8. D'autre part, l'arrêté attaqué est fondé sur le motif tiré de ce que M. B ne justifie pas de ressources ou de moyens d'existence suffisants pour lui-même et pour sa famille et se trouve en situation de complète dépendance par rapport au système d'assistance sociale français dès lors qu'il ne justifie pas d'une assurance maladie personnelle en France ou dans son pays d'origine. Il ressort des pièces du dossier et notamment du procès-verbal d'audition en date du 26 janvier 2024 que M. B ne dispose d'aucune ressource et n'établit pas disposer d'une assurance maladie personnelle. Il n'établit donc pas que le préfet de police aurait fait une inexacte application des dispositions de l'article L. 232-1 précitées. Le requérant n'est, dès lors, pas fondé à soutenir que l'arrêté attaqué serait entaché d'une erreur manifeste d'appréciation.

9. Il résulte de tout ce qui précède que la requête de M. B doit être rejetée en toutes ses conclusions.

D E C I D E :

Article 1er : La requête de M. B est rejetée.

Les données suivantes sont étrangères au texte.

-- ==== Sys2Proof/Certificates/Slice0/Obligations.lean ====
section
/-! DEFINITION. What is to be proved of the model, each statement named after what it says. `State.answered` is a state with a
reply placed at the back of its transmit queue; a next state written as a record update of `s` leaves every field it does not
name as it was, so such an equation is the command's frame as well. -/

open Sys2Proof Sys2Proof.Machine

/-! ### The step -/

/-- A step carries out the command at the front of the queue on the state with the queue's rest; with no command waiting it
changes nothing, which is the model's choice (log entry 15). -/
def Obligations.StepRunsFrontCommand : Prop :=
  (∀ (c : Instr) (rest : List Instr) (s : State), step { s with pending := c :: rest } = exec c { s with pending := rest })
    ∧ ∀ s : State, s.pending = [] → step s = .next s

/-- Every command, with any operands, in any state, answers a next state. -/
def Obligations.EveryCommandAnswersNextState : Prop := ∀ (i : Instr) (s : State), ∃ t, exec i s = .next t

/-- A row that is a request is that request's taking while a reply place is free, and joins the request buffer's path
otherwise. That a row waits when no place is free is the model's choice: log entry 7. -/
def Obligations.RequestRowsTakeOrWait : Prop :=
  ∀ (i : Instr) (tag : Nat) (r : Request) (s : State), i.asRequest = some (tag, r) →
    exec i s = .next (if s.repliesHeld < 2 then s.takeRequest tag r
      else s.bufferRequest { code := requestCode r, tag := tag, payload := requestPayload r })

/-- A request whose reply is not OK changes nothing but the transmit queue, which its reply joins. -/
def Obligations.RefusedRequestsChangeNothing : Prop :=
  ∀ (r : Request) (s : State), (takingOf r s).2.status ≠ .ok → (takingOf r s).1 = s

/-! ### Resets -/

/-- What a full reset leaves in every block, from any state; the points, the input levels, the elapsed time and the waiting
commands stay (log entry 17), and an open response window is dropped (log entry 25). -/
def Obligations.FullResetResult : Prop :=
  ∀ (source : ResetSource) (s : State), ∃ t, exec (.fullReset source) s = .next t
    ∧ t.cs.freePages = List.range 2048 ∧ t.cs.order = []
    ∧ (∀ id, id < 64 → t.clip id = { state := .free, load := none, computed := none, failReason := none, refs := 0 })
    ∧ t.sq = { entries := [], cursor := 0, stack := [], tailDepth := 0, doneRing := [], nextSeq := 0, watch := false }
    ∧ t.pe.state = .idle ∧ t.pe.lam = 0 ∧ t.pe.target = none ∧ t.pe.stopCause = none ∧ t.pe.tripCause = none
    ∧ t.pe.tripChannel = none ∧ t.pe.lastAction = none ∧ t.pe.ctx = none ∧ t.pe.rate = 1024 ∧ t.pe.source = .internal
    ∧ t.pe.ri = 2048 ∧ t.pe.ro = 2048 ∧ t.pe.counter = 0
    ∧ (∀ ch, ch < 16 → t.drive ch = { offset := 0, clampMin := -32768, clampMax := 32767, slew := 65535, lastOutput := 0 })
    ∧ (∀ g, g < 8 → t.gainSet g
        = { active := Vector.replicate 16 0, pending := Vector.replicate 16 0, flag := false })
    ∧ (∀ ch, ch < 16 → t.port ch
        = { state := .off, owner := .local, changed := false, faultCause := none, missCount := 0, linkCount := none,
            setpoint := none, feedback := none, enable := false, window := none })
    ∧ t.cpc.rigMode = .local
    ∧ (∀ ch, ch < 16 → t.limits ch
        = { config := { fMin := -32768, fMax := 32767, eMax := 65535, delay := 0, envPersist := 1, trkPersist := 1, kc := 65535,
                        env := { action := .note, enable := false }, trk := { action := .note, enable := false },
                        clamp := { action := .note, enable := false } },
            env := { state := .clear, count := 0 }, trk := { state := .clear, count := 0 },
            clamp := { state := .clear, count := 0 }, history := Vector.replicate 16 0 })
    ∧ (∀ m, m < 6 → (t.mark m).mode = .off ∧ (t.mark m).selector = none ∧ (t.mark m).compareAt = 0
        ∧ (t.mark m).outputMode = .level ∧ (t.mark m).trigNotify = false ∧ (t.mark m).trigCapture = false
        ∧ (t.mark m).trigCut = false ∧ (t.mark m).edge = .rising ∧ (t.mark m).prescale = 1
        ∧ (t.mark m).captureNotify = false ∧ (t.mark m).output = false ∧ (t.mark m).counter = 0
        ∧ (t.mark m).record = none ∧ (t.mark m).unread = false ∧ (t.mark m).overflow = false)
    ∧ t.rcu = { state := .unconfigured, config := none, bank0 := { role := .free, words := [] },
                bank1 := { role := .free, words := [] }, filling := none, committed := none, sequence := 0 }
    ∧ (∀ c, t.cause c = { count := 0, enable := false, detail := none }) ∧ t.eu.markSet = 0
    ∧ t.sli = { receiver := .hunt, buffer := [], leaving := some (Frame.startNotice source), waiting := [],
                counters := { lengthErrors := 0, overlong := 0, crcErrors := 0, kindErrors := 0, busyAnswers := 0 },
                interval := 0, timerSince := none }
    ∧ t.cs.points = s.cs.points ∧ t.cpc.rigReady = s.cpc.rigReady ∧ (∀ m, (t.mark m).input = (s.mark m).input)
    ∧ t.clock = s.clock ∧ t.pending = s.pending

/-- A Reset Part taken in IDLE or TRIPPED places its reply first and then makes the warm reset of every block; the pages of
clips LOADING and VERIFYING return to the free page list, which stays ascending. In any other engine state it is refused. -/
def Obligations.ResetPartResult : Prop :=
  ∀ (tag : Nat) (s : State), s.repliesHeld < 2 →
    (s.pe.state = .idle ∨ s.pe.state = .tripped →
      ∃ t, exec (.resetPart tag) s = .next t
        ∧ t.sli = (s.answered 0xA3 tag .ok []).sli
        ∧ t.sq = { entries := [], cursor := 0, stack := [], tailDepth := 0, doneRing := [], nextSeq := 0, watch := false }
        ∧ t.pe = { s.pe with state := .idle, target := none, stopCause := none, lam := 0, tripCause := none,
                             tripChannel := none, lastAction := none, ctx := none }
        ∧ t.dcu = s.dcu ∧ t.cs.points = s.cs.points ∧ t.cs.order = []
        ∧ (∀ id, id < 64 → (s.clip id).state ≠ .loading → (s.clip id).state ≠ .verifying →
            t.clip id = { s.clip id with refs := 0 })
        ∧ (∀ id, id < 64 → (s.clip id).state = .loading ∨ (s.clip id).state = .verifying →
            t.clip id = { state := .free, load := none, computed := none, failReason := none, refs := 0 })
        ∧ (s.PagesPartitioned → t.cs.freePages.Pairwise (· < ·)
            ∧ ∀ p, p ∈ t.cs.freePages ↔ p ∈ s.cs.freePages
                ∨ ∃ id, id < 64 ∧ ((s.clip id).state = .loading ∨ (s.clip id).state = .verifying) ∧ p ∈ s.clipPages id)
        ∧ t.cpc.rigMode = s.cpc.rigMode ∧ t.cpc.rigReady = s.cpc.rigReady
        ∧ (∀ ch, ch < 16 → t.port ch
            = { s.port ch with changed := false,
                               state := if (s.port ch).state = .engaged then .standby else (s.port ch).state })
        ∧ (∀ ch, ch < 16 → t.limits ch
            = { s.limits ch with env := { state := .clear, count := 0 }, trk := { state := .clear, count := 0 },
                                 clamp := { state := .clear, count := 0 } })
        ∧ (∀ m, m < 6 → t.mark m
            = { s.mark m with output := false, counter := 0, record := none, unread := false, overflow := false })
        ∧ t.rcu.config = s.rcu.config ∧ t.rcu.sequence = s.rcu.sequence ∧ t.rcu.filling = none ∧ t.rcu.committed = none
        ∧ t.rcu.bank0 = { role := .free, words := [] } ∧ t.rcu.bank1 = { role := .free, words := [] }
        ∧ t.rcu.state = (if s.rcu.state = .unconfigured then .unconfigured else .armed)
        ∧ (∀ c, t.cause c = { count := 0, enable := (s.cause c).enable, detail := none }) ∧ t.eu.markSet = 0
        ∧ t.clock = s.clock ∧ t.pending = s.pending)
    ∧ (s.pe.state ≠ .idle → s.pe.state ≠ .tripped →
      exec (.resetPart tag) s = .next (s.answered 0xA3 tag .wrongState []))

/-! ### Clip Store -/

/-- An Open Clip that passes the checks of R29 takes the pages and makes the clip LOADING. -/
def Obligations.OpenClipResult : Prop :=
  ∀ (tag id mask upsample length checksum need : Nat) (chans : List Nat) (s : State), s.repliesHeld < 2 → id < 64 →
    (s.clip id).state = .free → chans = maskChannels mask → chans ≠ [] →
    (upsample = 1 ∨ upsample = 2 ∨ upsample = 4 ∨ upsample = 8) → 1 ≤ length → length * chans.length ≤ 8388608 →
    need = (length * chans.length + 4095) / 4096 → need ≤ s.cs.freePages.length →
    exec (.openClip tag id mask upsample length checksum) s
      = .next (State.answered
          { s with cs := { s.cs with
              freePages := s.cs.freePages.drop need,
              clips := s.cs.clips.setIfInBounds id
                { state := .loading,
                  load := some { chans := chans, upsample := upsample, length := length,
                                 pages := s.cs.freePages.take need, expected := checksum, received := 0 },
                  computed := none, failReason := none, refs := (s.clip id).refs } } }
          0x10 tag .ok (beBytes 2 need))

/-- A Clip Data that passes its checks stores its points at their storage indices, leaves every other word of point memory as
it was, and raises points received; the page list names distinct pages and is long enough, which `PagesPartitioned` and Open
Clip give every loading clip. -/
def Obligations.ClipDataResult : Prop :=
  ∀ (tag id : Nat) (points : List Point) (l : ClipLoad) (s : State), s.repliesHeld < 2 → s.PointsCanonical → id < 64 →
    1 ≤ points.length → points.length ≤ 500 → (s.clip id).state = .loading → (s.clip id).load = some l →
    l.received + points.length ≤ l.length * l.chans.length → l.pages.Nodup →
    l.length * l.chans.length ≤ l.pages.length * 4096 →
    ∃ t, exec (.clipData tag id l.received points) s = .next t
      ∧ t.clip id = { s.clip id with load := some { l with received := l.received + points.length } }
      ∧ (∀ j, j ≠ id → t.clip j = s.clip j)
      ∧ (∀ k p, points[k]? = some p → clipPoint t.cs l (l.received + k) = p)
      ∧ (∀ a, (∀ k, k < points.length → a ≠ pointAddress l (l.received + k)) → ramRead t.cs.points a = ramRead s.cs.points a)
      ∧ t.cs.freePages = s.cs.freePages ∧ t.cs.order = s.cs.order ∧ t.cs.verifierSince = s.cs.verifierSince
      ∧ t.sli = (s.answered 0x11 tag .ok (beBytes 4 (l.received + points.length))).sli
      ∧ t.sq = s.sq ∧ t.pe = s.pe ∧ t.dcu = s.dcu ∧ t.cpc = s.cpc ∧ t.lm = s.lm ∧ t.mu = s.mu ∧ t.rcu = s.rcu ∧ t.eu = s.eu
      ∧ t.clock = s.clock ∧ t.pending = s.pending

/-- A Close Clip of a LOADING clip makes it FAILED INCOMPLETE and raises CLIP, or makes it VERIFYING at the back of the
verification order. -/
def Obligations.CloseClipResult : Prop :=
  ∀ (tag id : Nat) (l : ClipLoad) (s : State), s.repliesHeld < 2 → id < 64 → (s.clip id).state = .loading →
    (s.clip id).load = some l →
    (l.received < l.length * l.chans.length →
      exec (.closeClip tag id) s
        = .next (State.answered
            (State.raise
              { s with cs := { s.cs with
                  clips := s.cs.clips.setIfInBounds id { s.clip id with state := .failed, failReason := some .incomplete } } }
              .clip (some (.clip id .incomplete)))
            0x12 tag .ok [4]))
    ∧ (l.length * l.chans.length ≤ l.received →
      exec (.closeClip tag id) s
        = .next (State.answered
            { s with cs := { s.cs with
                clips := s.cs.clips.setIfInBounds id { s.clip id with state := .verifying },
                order := s.cs.order ++ [id],
                verifierSince := if s.cs.order = [] then s.clock else s.cs.verifierSince } }
            0x12 tag .ok [2]))

/-- A Free Clip of an unreferenced clip: nothing for a FREE clip; for any other the pages return and the clip is FREE; a
VERIFYING clip leaves the verification order as well. A referenced clip is refused. -/
def Obligations.FreeClipResult : Prop :=
  ∀ (tag id : Nat) (s : State), s.repliesHeld < 2 → id < 64 →
    (0 < (s.clip id).refs → exec (.freeClip tag id) s = .next (s.answered 0x13 tag .inUse []))
    ∧ ((s.clip id).refs = 0 → (s.clip id).state = .free →
      exec (.freeClip tag id) s = .next (s.answered 0x13 tag .ok (beBytes 2 s.cs.freePages.length)))
    ∧ (∀ free, (s.clip id).refs = 0 → (s.clip id).state ≠ .free → free = mergePages (s.clipPages id) s.cs.freePages →
      exec (.freeClip tag id) s
        = .next (State.answered
            { s with cs := { s.cs with
                freePages := free,
                clips := s.cs.clips.setIfInBounds id
                  { state := .free, load := none, computed := none, failReason := none, refs := 0 },
                order := if (s.clip id).state = .verifying then s.cs.order.filter (· != id) else s.cs.order,
                verifierSince := if (s.clip id).state = .verifying ∧ s.cs.order.head? = some id then s.clock
                  else s.cs.verifierSince } }
            0x13 tag .ok (beBytes 2 free.length)))

/-- Once the front clip's points have taken 1/1,048,576 second each, its verification completes. That an earlier event has no
effect but the elapsed time, and that the elapsed time never goes back, is the model's choice: log entry 2. -/
def Obligations.VerificationCompleteResult : Prop :=
  ∀ (at' id : Nat) (rest : List Nat) (l : ClipLoad) (s : State), s.cs.order = id :: rest → (s.clip id).load = some l →
    (s.cs.verifierSince + l.length * l.chans.length * 3125 ≤ max s.clock at' →
      ∀ sum, sum = checksumOf ((List.range (l.length * l.chans.length)).map (clipPoint s.cs l)) →
      exec (.verificationComplete at') s
        = .next (State.raise
            { s with
              clock := max s.clock at',
              cs := { s.cs with
                clips := s.cs.clips.setIfInBounds id
                  { s.clip id with
                    state := if sum = l.expected then .ready else .failed, computed := some sum,
                    failReason := if sum = l.expected then none else some .checksum },
                order := rest.filter (· != id), verifierSince := max s.clock at' } }
            .clip (some (.clip id (if sum = l.expected then .ready else .checksum)))))
    ∧ (max s.clock at' < s.cs.verifierSince + l.length * l.chans.length * 3125 →
      exec (.verificationComplete at') s = .next { s with clock := max s.clock at' })
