@[simp] theorem State.placeFrame_dcu (f : Frame) : (s.placeFrame f).dcu = s.dcu := by
  unfold State.placeFrame; split <;> simp

@[simp] theorem State.placeFrame_cpc (f : Frame) : (s.placeFrame f).cpc = s.cpc := by
  unfold State.placeFrame; split <;> simp

@[simp] theorem State.placeFrame_lm (f : Frame) : (s.placeFrame f).lm = s.lm := by
  unfold State.placeFrame; split <;> simp

@[simp] theorem State.placeFrame_mu (f : Frame) : (s.placeFrame f).mu = s.mu := by
  unfold State.placeFrame; split <;> simp

@[simp] theorem State.placeFrame_rcu (f : Frame) : (s.placeFrame f).rcu = s.rcu := by
  unfold State.placeFrame; split <;> simp

@[simp] theorem State.placeFrame_eu (f : Frame) : (s.placeFrame f).eu = s.eu := by
  unfold State.placeFrame; split <;> simp

@[simp] theorem State.placeFrame_clock (f : Frame) : (s.placeFrame f).clock = s.clock := by
  unfold State.placeFrame; split <;> simp

@[simp] theorem State.placeFrame_pending (f : Frame) : (s.placeFrame f).pending = s.pending := by
  unfold State.placeFrame; split <;> simp

/-! ### placeNotice -/

@[simp] theorem State.placeNotice_cs (c : Cause) (n : Nat) : (s.placeNotice c n).cs = s.cs := by
  unfold State.placeNotice; split <;> simp

@[simp] theorem State.placeNotice_sq (c : Cause) (n : Nat) : (s.placeNotice c n).sq = s.sq := by
  unfold State.placeNotice; split <;> simp

@[simp] theorem State.placeNotice_pe (c : Cause) (n : Nat) : (s.placeNotice c n).pe = s.pe := by
  unfold State.placeNotice; split <;> simp

@[simp] theorem State.placeNotice_dcu (c : Cause) (n : Nat) : (s.placeNotice c n).dcu = s.dcu := by
  unfold State.placeNotice; split <;> simp

@[simp] theorem State.placeNotice_cpc (c : Cause) (n : Nat) : (s.placeNotice c n).cpc = s.cpc := by
  unfold State.placeNotice; split <;> simp

@[simp] theorem State.placeNotice_lm (c : Cause) (n : Nat) : (s.placeNotice c n).lm = s.lm := by
  unfold State.placeNotice; split <;> simp

@[simp] theorem State.placeNotice_mu (c : Cause) (n : Nat) : (s.placeNotice c n).mu = s.mu := by
  unfold State.placeNotice; split <;> simp

@[simp] theorem State.placeNotice_rcu (c : Cause) (n : Nat) : (s.placeNotice c n).rcu = s.rcu := by
  unfold State.placeNotice; split <;> simp

@[simp] theorem State.placeNotice_eu (c : Cause) (n : Nat) : (s.placeNotice c n).eu = s.eu := by
  unfold State.placeNotice; split <;> simp

@[simp] theorem State.placeNotice_clock (c : Cause) (n : Nat) : (s.placeNotice c n).clock = s.clock := by
  unfold State.placeNotice; split <;> simp

@[simp] theorem State.placeNotice_pending (c : Cause) (n : Nat) : (s.placeNotice c n).pending = s.pending := by
  unfold State.placeNotice; split <;> simp

/-! ### raise -/

@[simp] theorem State.raise_cs (c : Cause) (d : Option Detail) : (s.raise c d).cs = s.cs := by
  unfold State.raise; dsimp only; split <;> simp

@[simp] theorem State.raise_sq (c : Cause) (d : Option Detail) : (s.raise c d).sq = s.sq := by
  unfold State.raise; dsimp only; split <;> simp

@[simp] theorem State.raise_pe (c : Cause) (d : Option Detail) : (s.raise c d).pe = s.pe := by
  unfold State.raise; dsimp only; split <;> simp

@[simp] theorem State.raise_dcu (c : Cause) (d : Option Detail) : (s.raise c d).dcu = s.dcu := by
  unfold State.raise; dsimp only; split <;> simp

@[simp] theorem State.raise_cpc (c : Cause) (d : Option Detail) : (s.raise c d).cpc = s.cpc := by
  unfold State.raise; dsimp only; split <;> simp

@[simp] theorem State.raise_lm (c : Cause) (d : Option Detail) : (s.raise c d).lm = s.lm := by
  unfold State.raise; dsimp only; split <;> simp

@[simp] theorem State.raise_mu (c : Cause) (d : Option Detail) : (s.raise c d).mu = s.mu := by
  unfold State.raise; dsimp only; split <;> simp

@[simp] theorem State.raise_rcu (c : Cause) (d : Option Detail) : (s.raise c d).rcu = s.rcu := by
  unfold State.raise; dsimp only; split <;> simp

@[simp] theorem State.raise_clock (c : Cause) (d : Option Detail) : (s.raise c d).clock = s.clock := by
  unfold State.raise; dsimp only; split <;> simp

@[simp] theorem State.raise_pending (c : Cause) (d : Option Detail) : (s.raise c d).pending = s.pending := by
  unfold State.raise; dsimp only; split <;> simp

/-! ### raiseMark -/

@[simp] theorem State.raiseMark_cs (unit stamp : Nat) : (s.raiseMark unit stamp).cs = s.cs := by
  simp [State.raiseMark]

@[simp] theorem State.raiseMark_sq (unit stamp : Nat) : (s.raiseMark unit stamp).sq = s.sq := by
  simp [State.raiseMark]

@[simp] theorem State.raiseMark_pe (unit stamp : Nat) : (s.raiseMark unit stamp).pe = s.pe := by
  simp [State.raiseMark]

@[simp] theorem State.raiseMark_dcu (unit stamp : Nat) : (s.raiseMark unit stamp).dcu = s.dcu := by
  simp [State.raiseMark]

@[simp] theorem State.raiseMark_cpc (unit stamp : Nat) : (s.raiseMark unit stamp).cpc = s.cpc := by
  simp [State.raiseMark]

@[simp] theorem State.raiseMark_lm (unit stamp : Nat) : (s.raiseMark unit stamp).lm = s.lm := by
  simp [State.raiseMark]
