-- ==== Sys2Proof/Laws/Store.lean ====
section
/-! SUPPORT. Frames inside the Clip Store: no shared operation but the storing of points changes a point, and the operations
of playback change nothing of the store but reference counts. -/

namespace Sys2Proof.Machine

open Sys2Proof

variable (s : State)

/-! ### Point memory -/

@[simp] theorem State.addRef_points (id : Nat) : (s.addRef id).cs.points = s.cs.points := by
  simp [State.addRef, State.setClip]

@[simp] theorem State.dropRef_points (id : Nat) : (s.dropRef id).cs.points = s.cs.points := by
  simp [State.dropRef, State.setClip]

@[simp] theorem State.freeClip_points (id : Nat) : (s.freeClip id).cs.points = s.cs.points := by
  simp [State.freeClip, State.setClip]

@[simp] theorem State.leaveOrder_points (id : Nat) : (s.leaveOrder id).cs.points = s.cs.points := by
  simp [State.leaveOrder]

@[simp] theorem State.completeVerification_points (id : Nat) (l : ClipLoad) : (s.completeVerification id l).cs.points = s.cs.points := by
  simp [State.completeVerification, State.setClip]

@[simp] theorem State.leaveEntry_points (flushed : Bool) (e : Entry) : (s.leaveEntry flushed e).cs.points = s.cs.points := by
  unfold State.leaveEntry; split <;> simp

@[simp] theorem State.retire_points (n : Nat) : (s.retire n).cs.points = s.cs.points := by
  induction n generalizing s with
  | zero => rfl
  | succ n ih => unfold State.retire; split <;> simp [ih]

@[simp] theorem State.realRun_points (start : Nat) : (s.realRun start).cs.points = s.cs.points := by
  simp [State.realRun]

@[simp] theorem State.beginVisit_points : (s.beginVisit).cs.points = s.cs.points := by
  unfold State.beginVisit; (repeat' split) <;> simp

@[simp] theorem State.dropContextRef_points (c : Context) : (s.dropContextRef c).cs.points = s.cs.points := by
  unfold State.dropContextRef; split <;> simp

@[simp] theorem State.endVisit_points (c : Context) : (s.endVisit c).cs.points = s.cs.points := by
  simp [State.endVisit]

@[simp] theorem State.interruptVisit_points (c : Context) : (s.interruptVisit c).cs.points = s.cs.points := by
  simp [State.interruptVisit]

@[simp] theorem State.releaseContext_points : (s.releaseContext).cs.points = s.cs.points := by
  unfold State.releaseContext; (repeat' split) <;> simp

@[simp] theorem State.passEndPlaying_points : (s.passEndPlaying).cs.points = s.cs.points := by
  unfold State.passEndPlaying; dsimp only; (repeat' split) <;> simp

@[simp] theorem State.endRampOut_points : (s.endRampOut).cs.points = s.cs.points := by
  unfold State.endRampOut; dsimp only; split <;> simp

@[simp] theorem State.actionEffect_points (a : Action) (cause : EngineCause) (ch : Option Nat) : (s.actionEffect a cause ch).cs.points = s.cs.points := by
  unfold State.actionEffect; (repeat' split) <;> simp

@[simp] theorem State.applyAction_points (a : Action) (cause : EngineCause) (ch : Option Nat) : (s.applyAction a cause ch).cs.points = s.cs.points := by
  unfold State.applyAction; dsimp only; split <;> simp

@[simp] theorem State.fireDetector_points (r : LimitRecord) : (s.fireDetector r).cs.points = s.cs.points := by
  unfold State.fireDetector; dsimp only; split <;> simp

@[simp] theorem State.evalEnvelope_points (ch : Nat) (f : Int) (stamp : Nat) : (s.evalEnvelope ch f stamp).cs.points = s.cs.points := by
  unfold State.evalEnvelope; dsimp only; (repeat' split) <;> simp

@[simp] theorem State.evalTracking_points (ch : Nat) (f : Int) (stamp : Nat) : (s.evalTracking ch f stamp).cs.points = s.cs.points := by
  unfold State.evalTracking; dsimp only; (repeat' split) <;> simp

@[simp] theorem State.evalClamp_points (ch : Nat) : (s.evalClamp ch).cs.points = s.cs.points := by
  unfold State.evalClamp; dsimp only; (repeat' split) <;> simp

@[simp] theorem State.limitFeedback_points (ch : Nat) (f : Int) (stamp : Nat) : (s.limitFeedback ch f stamp).cs.points = s.cs.points := by
  simp [State.limitFeedback]

@[simp] theorem State.faultChannel_points (ch : Nat) (cause : FaultCause) : (s.faultChannel ch cause).cs.points = s.cs.points := by
  unfold State.faultChannel; dsimp only; split <;> simp

@[simp] theorem State.closeWindow_points (ch : Nat) : (s.closeWindow ch).cs.points = s.cs.points := by
  unfold State.closeWindow; dsimp only; (repeat' split) <;> simp

@[simp] theorem State.closeWindows_points : (s.closeWindows).cs.points = s.cs.points := by
  exact foldl_keeps (fun t => t.cs.points) _ (fun t ch => State.closeWindow_points t ch) _ s

@[simp] theorem State.actOnStatus_points (ch : Nat) (f : Int) (st : ServoStatus) (stamp : Nat) : (s.actOnStatus ch f st stamp).cs.points = s.cs.points := by
  unfold State.actOnStatus; split <;> simp

@[simp] theorem State.takeResponse_points (ch : Nat) (w : Window) (f sp : Int) (st : ServoStatus) : (s.takeResponse ch w f sp st).cs.points = s.cs.points := by
  simp [State.takeResponse]

@[simp] theorem State.handOn_points (cr : Nat × DriveResult) : (s.handOn cr).cs.points = s.cs.points := by
  unfold State.handOn; dsimp only; (repeat' split) <;> simp

@[simp] theorem State.advanceStage_points : (s.advanceStage).cs.points = s.cs.points := by
  unfold State.advanceStage; (repeat' split) <;> simp

@[simp] theorem State.placeEntry_points (e : Entry) : (s.placeEntry e).cs.points = s.cs.points := by
  unfold State.placeEntry; dsimp only; split <;> simp

/-! ### The free page list -/

@[simp] theorem State.addRef_freePages (id : Nat) : (s.addRef id).cs.freePages = s.cs.freePages := by
  simp [State.addRef, State.setClip]

@[simp] theorem State.dropRef_freePages (id : Nat) : (s.dropRef id).cs.freePages = s.cs.freePages := by
  simp [State.dropRef, State.setClip]

@[simp] theorem State.leaveOrder_freePages (id : Nat) : (s.leaveOrder id).cs.freePages = s.cs.freePages := by
  simp [State.leaveOrder]

@[simp] theorem State.completeVerification_freePages (id : Nat) (l : ClipLoad) : (s.completeVerification id l).cs.freePages = s.cs.freePages := by
  simp [State.completeVerification, State.setClip]

@[simp] theorem State.leaveEntry_freePages (flushed : Bool) (e : Entry) : (s.leaveEntry flushed e).cs.freePages = s.cs.freePages := by
  unfold State.leaveEntry; split <;> simp

@[simp] theorem State.retire_freePages (n : Nat) : (s.retire n).cs.freePages = s.cs.freePages := by
  induction n generalizing s with
  | zero => rfl
  | succ n ih => unfold State.retire; split <;> simp [ih]

@[simp] theorem State.realRun_freePages (start : Nat) : (s.realRun start).cs.freePages = s.cs.freePages := by
  simp [State.realRun]

@[simp] theorem State.beginVisit_freePages : (s.beginVisit).cs.freePages = s.cs.freePages := by
  unfold State.beginVisit; (repeat' split) <;> simp

@[simp] theorem State.dropContextRef_freePages (c : Context) : (s.dropContextRef c).cs.freePages = s.cs.freePages := by
  unfold State.dropContextRef; split <;> simp

@[simp] theorem State.endVisit_freePages (c : Context) : (s.endVisit c).cs.freePages = s.cs.freePages := by
  simp [State.endVisit]

@[simp] theorem State.interruptVisit_freePages (c : Context) : (s.interruptVisit c).cs.freePages = s.cs.freePages := by
  simp [State.interruptVisit]

@[simp] theorem State.releaseContext_freePages : (s.releaseContext).cs.freePages = s.cs.freePages := by
  unfold State.releaseContext; (repeat' split) <;> simp

@[simp] theorem State.passEndPlaying_freePages : (s.passEndPlaying).cs.freePages = s.cs.freePages := by
  unfold State.passEndPlaying; dsimp only; (repeat' split) <;> simp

Article 2 : Le présent jugement sera notifié à M. A B et au préfet de police.

Lu en audience publique le 8 février 2024.

Le magistrat désigné,Le greffier,

D. MATALON R. DRAI

La République mande et ordonne au préfet de police en ce qui le concerne, et à tous commissaires de justice à ce requis en ce qui concerne les voies de droit commun, contre les parties privées, de pourvoir à l'exécution de la présente décision.